→ **RECORDS FOR THIS EXERCISE**
/-! ### wrByte -/

@[simp] theorem wrByte_variant (a : Nat) (v : Byte) : (wrByte a v s).variant = s.variant := rfl
@[simp] theorem wrByte_pending (a : Nat) (v : Byte) : (wrByte a v s).pending = s.pending := rfl
@[simp] theorem wrByte_time (a : Nat) (v : Byte) : (wrByte a v s).time = s.time := rfl
@[simp] theorem wrByte_regs (a : Nat) (v : Byte) : (wrByte a v s).regs = s.regs := rfl
@[simp] theorem wrByte_held (a : Nat) (v : Byte) : (wrByte a v s).held = s.held := rfl
@[simp] theorem wrByte_errs (a : Nat) (v : Byte) : (wrByte a v s).errs = s.errs := rfl
@[simp] theorem wrByte_fatal (a : Nat) (v : Byte) : (wrByte a v s).fatal = s.fatal := rfl
@[simp] theorem wrByte_pll (a : Nat) (v : Byte) : (wrByte a v s).pll = s.pll := rfl
@[simp] theorem wrByte_msix (a : Nat) (v : Byte) : (wrByte a v s).msix = s.msix := rfl
@[simp] theorem wrByte_mem (a : Nat) (v : Byte) : (wrByte a v s).mem = smPut 0#8 a v s.mem := rfl
@[simp] theorem wrByte_side (a : Nat) (v : Byte) : (wrByte a v s).side = s.side := rfl
@[simp] theorem wrByte_tiles (a : Nat) (v : Byte) : (wrByte a v s).tiles = s.tiles := rfl
@[simp] theorem wrByte_rdos (a : Nat) (v : Byte) : (wrByte a v s).rdos = s.rdos := rfl
@[simp] theorem wrByte_flux (a : Nat) (v : Byte) : (wrByte a v s).flux = s.flux := rfl
@[simp] theorem wrByte_lastRead (a : Nat) (v : Byte) : (wrByte a v s).lastRead = s.lastRead := rfl
@[simp] theorem wrByte_lastBytes (a : Nat) (v : Byte) : (wrByte a v s).lastBytes = s.lastBytes := rfl
@[simp] theorem wrByte_lastAbort (a : Nat) (v : Byte) : (wrByte a v s).lastAbort = s.lastAbort := rfl
@[simp] theorem wrByte_free (a : Nat) (v : Byte) : (wrByte a v s).free = s.free := rfl
@[simp] theorem wrByte_lines (a : Nat) (v : Byte) : (wrByte a v s).lines = s.lines := rfl
@[simp] theorem wrByte_masters (a : Nat) (v : Byte) : (wrByte a v s).masters = s.masters := rfl
@[simp] theorem wrByte_profiles (a : Nat) (v : Byte) : (wrByte a v s).profiles = s.profiles := rfl
@[simp] theorem wrByte_scrub (a : Nat) (v : Byte) : (wrByte a v s).scrub = s.scrub := rfl
@[simp] theorem wrByte_cal (a : Nat) (v : Byte) : (wrByte a v s).cal = s.cal := rfl
@[simp] theorem wrByte_pubs (a : Nat) (v : Byte) : (wrByte a v s).pubs = s.pubs := rfl
@[simp] theorem wrByte_slots (a : Nat) (v : Byte) : (wrByte a v s).slots = s.slots := rfl
@[simp] theorem wrByte_once (a : Nat) (v : Byte) : (wrByte a v s).once = s.once := rfl
@[simp] theorem wrByte_patches (a : Nat) (v : Byte) : (wrByte a v s).patches = s.patches := rfl
@[simp] theorem wrByte_esc (a : Nat) (v : Byte) : (wrByte a v s).esc = s.esc := rfl
@[simp] theorem wrByte_thaw (a : Nat) (v : Byte) : (wrByte a v s).thaw = s.thaw := rfl
@[simp] theorem wrByte_timers (a : Nat) (v : Byte) : (wrByte a v s).timers = s.timers := rfl
@[simp] theorem wrByte_ports (a : Nat) (v : Byte) : (wrByte a v s).ports = s.ports := rfl
@[simp] theorem wrByte_cst (a : Nat) (v : Byte) : (wrByte a v s).cst = s.cst := rfl
@[simp] theorem wrByte_dma (a : Nat) (v : Byte) : (wrByte a v s).dma = s.dma := rfl
@[simp] theorem wrByte_pcie (a : Nat) (v : Byte) : (wrByte a v s).pcie = s.pcie := rfl
@[simp] theorem wrByte_hoop (a : Nat) (v : Byte) : (wrByte a v s).hoop = s.hoop := rfl
@[simp] theorem wrByte_boot (a : Nat) (v : Byte) : (wrByte a v s).boot = s.boot := rfl
@[simp] theorem wrByte_dbgAcc (a : Nat) (v : Byte) : (wrByte a v s).dbgAcc = s.dbgAcc := rfl
@[simp] theorem wrByte_up (a : Nat) (v : Byte) : (wrByte a v s).up = s.up := rfl
@[simp] theorem wrByte_smp (a : Nat) (v : Byte) : (wrByte a v s).smp = s.smp := rfl
@[simp] theorem wrByte_repairs (a : Nat) (v : Byte) : (wrByte a v s).repairs = s.repairs := rfl
@[simp] theorem wrByte_bias (a : Nat) (v : Byte) : (wrByte a v s).bias = s.bias := rfl
@[simp] theorem wrByte_pat (a : Nat) (v : Byte) : (wrByte a v s).pat = s.pat := rfl
@[simp] theorem wrByte_evm (a : Nat) (v : Byte) : (wrByte a v s).evm = s.evm := rfl
@[simp] theorem wrByte_softRst (a : Nat) (v : Byte) : (wrByte a v s).softRst = s.softRst := rfl
@[simp] theorem wrByte_mck (a : Nat) (v : Byte) : (wrByte a v s).mck = s.mck := rfl
@[simp] theorem wrByte_was (a : Nat) (v : Byte) : (wrByte a v s).was = s.was := rfl

/-! ### useFree -/

@[simp] theorem useFree_variant : (useFree s).variant = s.variant := rfl
@[simp] theorem useFree_pending : (useFree s).pending = s.pending := rfl
@[simp] theorem useFree_time : (useFree s).time = s.time := rfl
@[simp] theorem useFree_regs : (useFree s).regs = s.regs := rfl
@[simp] theorem useFree_held : (useFree s).held = s.held := rfl
@[simp] theorem useFree_errs : (useFree s).errs = s.errs := rfl
@[simp] theorem useFree_fatal : (useFree s).fatal = s.fatal := rfl
@[simp] theorem useFree_pll : (useFree s).pll = s.pll := rfl
@[simp] theorem useFree_msix : (useFree s).msix = s.msix := rfl
@[simp] theorem useFree_mem : (useFree s).mem = s.mem := rfl
@[simp] theorem useFree_side : (useFree s).side = s.side := rfl
@[simp] theorem useFree_tiles : (useFree s).tiles = s.tiles := rfl
@[simp] theorem useFree_rdos : (useFree s).rdos = s.rdos := rfl
@[simp] theorem useFree_flux : (useFree s).flux = s.flux := rfl
@[simp] theorem useFree_lastRead : (useFree s).lastRead = s.lastRead := rfl
@[simp] theorem useFree_lastBytes : (useFree s).lastBytes = s.lastBytes := rfl
@[simp] theorem useFree_lastAbort : (useFree s).lastAbort = s.lastAbort := rfl
@[simp] theorem useFree_free : (useFree s).free = s.free + 1 := rfl
@[simp] theorem useFree_lines : (useFree s).lines = s.lines := rfl
@[simp] theorem useFree_masters : (useFree s).masters = s.masters := rfl
@[simp] theorem useFree_profiles : (useFree s).profiles = s.profiles := rfl
@[simp] theorem useFree_scrub : (useFree s).scrub = s.scrub := rfl
@[simp] theorem useFree_cal : (useFree s).cal = s.cal := rfl
@[simp] theorem useFree_pubs : (useFree s).pubs = s.pubs := rfl
@[simp] theorem useFree_slots : (useFree s).slots = s.slots := rfl
@[simp] theorem useFree_once : (useFree s).once = s.once := rfl
@[simp] theorem useFree_patches : (useFree s).patches = s.patches := rfl
@[simp] theorem useFree_esc : (useFree s).esc = s.esc := rfl
@[simp] theorem useFree_thaw : (useFree s).thaw = s.thaw := rfl
@[simp] theorem useFree_timers : (useFree s).timers = s.timers := rfl
@[simp] theorem useFree_ports : (useFree s).ports = s.ports := rfl
@[simp] theorem useFree_cst : (useFree s).cst = s.cst := rfl
@[simp] theorem useFree_dma : (useFree s).dma = s.dma := rfl
@[simp] theorem useFree_pcie : (useFree s).pcie = s.pcie := rfl
@[simp] theorem useFree_hoop : (useFree s).hoop = s.hoop := rfl
@[simp] theorem useFree_boot : (useFree s).boot = s.boot := rfl
@[simp] theorem useFree_dbgAcc : (useFree s).dbgAcc = s.dbgAcc := rfl
@[simp] theorem useFree_up : (useFree s).up = s.up := rfl
@[simp] theorem useFree_smp : (useFree s).smp = s.smp := rfl
@[simp] theorem useFree_repairs : (useFree s).repairs = s.repairs := rfl
@[simp] theorem useFree_bias : (useFree s).bias = s.bias := rfl
@[simp] theorem useFree_pat : (useFree s).pat = s.pat := rfl
@[simp] theorem useFree_evm : (useFree s).evm = s.evm := rfl
@[simp] theorem useFree_softRst : (useFree s).softRst = s.softRst := rfl
@[simp] theorem useFree_mck : (useFree s).mck = s.mck := rfl
@[simp] theorem useFree_was : (useFree s).was = s.was := rfl

/-! ### setLine -/

@[simp] theorem setLine_variant (a : Nat) (l : LineSt) : (setLine a l s).variant = s.variant := rfl
@[simp] theorem setLine_pending (a : Nat) (l : LineSt) : (setLine a l s).pending = s.pending := rfl
@[simp] theorem setLine_time (a : Nat) (l : LineSt) : (setLine a l s).time = s.time := rfl
@[simp] theorem setLine_regs (a : Nat) (l : LineSt) : (setLine a l s).regs = s.regs := rfl
@[simp] theorem setLine_held (a : Nat) (l : LineSt) : (setLine a l s).held = s.held := rfl
@[simp] theorem setLine_errs (a : Nat) (l : LineSt) : (setLine a l s).errs = s.errs := rfl
@[simp] theorem setLine_fatal (a : Nat) (l : LineSt) : (setLine a l s).fatal = s.fatal := rfl
@[simp] theorem setLine_pll (a : Nat) (l : LineSt) : (setLine a l s).pll = s.pll := rfl
@[simp] theorem setLine_msix (a : Nat) (l : LineSt) : (setLine a l s).msix = s.msix := rfl
@[simp] theorem setLine_mem (a : Nat) (l : LineSt) : (setLine a l s).mem = s.mem := rfl
@[simp] theorem setLine_side (a : Nat) (l : LineSt) : (setLine a l s).side = s.side := rfl
@[simp] theorem setLine_tiles (a : Nat) (l : LineSt) : (setLine a l s).tiles = s.tiles := rfl
@[simp] theorem setLine_rdos (a : Nat) (l : LineSt) : (setLine a l s).rdos = s.rdos := rfl
@[simp] theorem setLine_flux (a : Nat) (l : LineSt) : (setLine a l s).flux = s.flux := rfl
@[simp] theorem setLine_lastRead (a : Nat) (l : LineSt) : (setLine a l s).lastRead = s.lastRead := rfl
@[simp] theorem setLine_lastBytes (a : Nat) (l : LineSt) : (setLine a l s).lastBytes = s.lastBytes := rfl
@[simp] theorem setLine_lastAbort (a : Nat) (l : LineSt) : (setLine a l s).lastAbort = s.lastAbort := rfl
@[simp] theorem setLine_free (a : Nat) (l : LineSt) : (setLine a l s).free = s.free := rfl
@[simp] theorem setLine_lines (a : Nat) (l : LineSt) : (setLine a l s).lines = smPut {} (lineOf a) l s.lines := rfl
@[simp] theorem setLine_masters (a : Nat) (l : LineSt) : (setLine a l s).masters = s.masters := rfl
@[simp] theorem setLine_profiles (a : Nat) (l : LineSt) : (setLine a l s).profiles = s.profiles := rfl
@[simp] theorem setLine_scrub (a : Nat) (l : LineSt) : (setLine a l s).scrub = s.scrub := rfl
@[simp] theorem setLine_cal (a : Nat) (l : LineSt) : (setLine a l s).cal = s.cal := rfl
@[simp] theorem setLine_pubs (a : Nat) (l : LineSt) : (setLine a l s).pubs = s.pubs := rfl
@[simp] theorem setLine_slots (a : Nat) (l : LineSt) : (setLine a l s).slots = s.slots := rfl
@[simp] theorem setLine_once (a : Nat) (l : LineSt) : (setLine a l s).once = s.once := rfl
@[simp] theorem setLine_patches (a : Nat) (l : LineSt) : (setLine a l s).patches = s.patches := rfl
@[simp] theorem setLine_esc (a : Nat) (l : LineSt) : (setLine a l s).esc = s.esc := rfl
@[simp] theorem setLine_thaw (a : Nat) (l : LineSt) : (setLine a l s).thaw = s.thaw := rfl
@[simp] theorem setLine_timers (a : Nat) (l : LineSt) : (setLine a l s).timers = s.timers := rfl
@[simp] theorem setLine_ports (a : Nat) (l : LineSt) : (setLine a l s).ports = s.ports := rfl
@[simp] theorem setLine_cst (a : Nat) (l : LineSt) : (setLine a l s).cst = s.cst := rfl
@[simp] theorem setLine_dma (a : Nat) (l : LineSt) : (setLine a l s).dma = s.dma := rfl
@[simp] theorem setLine_pcie (a : Nat) (l : LineSt) : (setLine a l s).pcie = s.pcie := rfl
@[simp] theorem setLine_hoop (a : Nat) (l : LineSt) : (setLine a l s).hoop = s.hoop := rfl
@[simp] theorem setLine_boot (a : Nat) (l : LineSt) : (setLine a l s).boot = s.boot := rfl
@[simp] theorem setLine_dbgAcc (a : Nat) (l : LineSt) : (setLine a l s).dbgAcc = s.dbgAcc := rfl
@[simp] theorem setLine_up (a : Nat) (l : LineSt) : (setLine a l s).up = s.up := rfl
@[simp] theorem setLine_smp (a : Nat) (l : LineSt) : (setLine a l s).smp = s.smp := rfl
@[simp] theorem setLine_repairs (a : Nat) (l : LineSt) : (setLine a l s).repairs = s.repairs := rfl
@[simp] theorem setLine_bias (a : Nat) (l : LineSt) : (setLine a l s).bias = s.bias := rfl
@[simp] theorem setLine_pat (a : Nat) (l : LineSt) : (setLine a l s).pat = s.pat := rfl
@[simp] theorem setLine_evm (a : Nat) (l : LineSt) : (setLine a l s).evm = s.evm := rfl
@[simp] theorem setLine_softRst (a : Nat) (l : LineSt) : (setLine a l s).softRst = s.softRst := rfl
@[simp] theorem setLine_mck (a : Nat) (l : LineSt) : (setLine a l s).mck = s.mck := rfl
@[simp] theorem setLine_was (a : Nat) (l : LineSt) : (setLine a l s).was = s.was := rfl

→ **WORK ITEM**
Using the data above, reproduce exactly the lines from the line that contains "(useFree s).mck = s.mck := rfl" through the line that contains "l s).masters = s.masters := rfl", including both.

→ **ANSWER TO THIS PROBLEM**
@[simp] theorem useFree_mck : (useFree s).mck = s.mck := rfl
@[simp] theorem useFree_was : (useFree s).was = s.was := rfl

/-! ### setLine -/

@[simp] theorem setLine_variant (a : Nat) (l : LineSt) : (setLine a l s).variant = s.variant := rfl
@[simp] theorem setLine_pending (a : Nat) (l : LineSt) : (setLine a l s).pending = s.pending := rfl
@[simp] theorem setLine_time (a : Nat) (l : LineSt) : (setLine a l s).time = s.time := rfl
@[simp] theorem setLine_regs (a : Nat) (l : LineSt) : (setLine a l s).regs = s.regs := rfl
@[simp] theorem setLine_held (a : Nat) (l : LineSt) : (setLine a l s).held = s.held := rfl
@[simp] theorem setLine_errs (a : Nat) (l : LineSt) : (setLine a l s).errs = s.errs := rfl
@[simp] theorem setLine_fatal (a : Nat) (l : LineSt) : (setLine a l s).fatal = s.fatal := rfl
@[simp] theorem setLine_pll (a : Nat) (l : LineSt) : (setLine a l s).pll = s.pll := rfl
@[simp] theorem setLine_msix (a : Nat) (l : LineSt) : (setLine a l s).msix = s.msix := rfl
@[simp] theorem setLine_mem (a : Nat) (l : LineSt) : (setLine a l s).mem = s.mem := rfl
@[simp] theorem setLine_side (a : Nat) (l : LineSt) : (setLine a l s).side = s.side := rfl
@[simp] theorem setLine_tiles (a : Nat) (l : LineSt) : (setLine a l s).tiles = s.tiles := rfl
@[simp] theorem setLine_rdos (a : Nat) (l : LineSt) : (setLine a l s).rdos = s.rdos := rfl
@[simp] theorem setLine_flux (a : Nat) (l : LineSt) : (setLine a l s).flux = s.flux := rfl
@[simp] theorem setLine_lastRead (a : Nat) (l : LineSt) : (setLine a l s).lastRead = s.lastRead := rfl
@[simp] theorem setLine_lastBytes (a : Nat) (l : LineSt) : (setLine a l s).lastBytes = s.lastBytes := rfl
@[simp] theorem setLine_lastAbort (a : Nat) (l : LineSt) : (setLine a l s).lastAbort = s.lastAbort := rfl
@[simp] theorem setLine_free (a : Nat) (l : LineSt) : (setLine a l s).free = s.free := rfl
@[simp] theorem setLine_lines (a : Nat) (l : LineSt) : (setLine a l s).lines = smPut {} (lineOf a) l s.lines := rfl
@[simp] theorem setLine_masters (a : Nat) (l : LineSt) : (setLine a l s).masters = s.masters := rfl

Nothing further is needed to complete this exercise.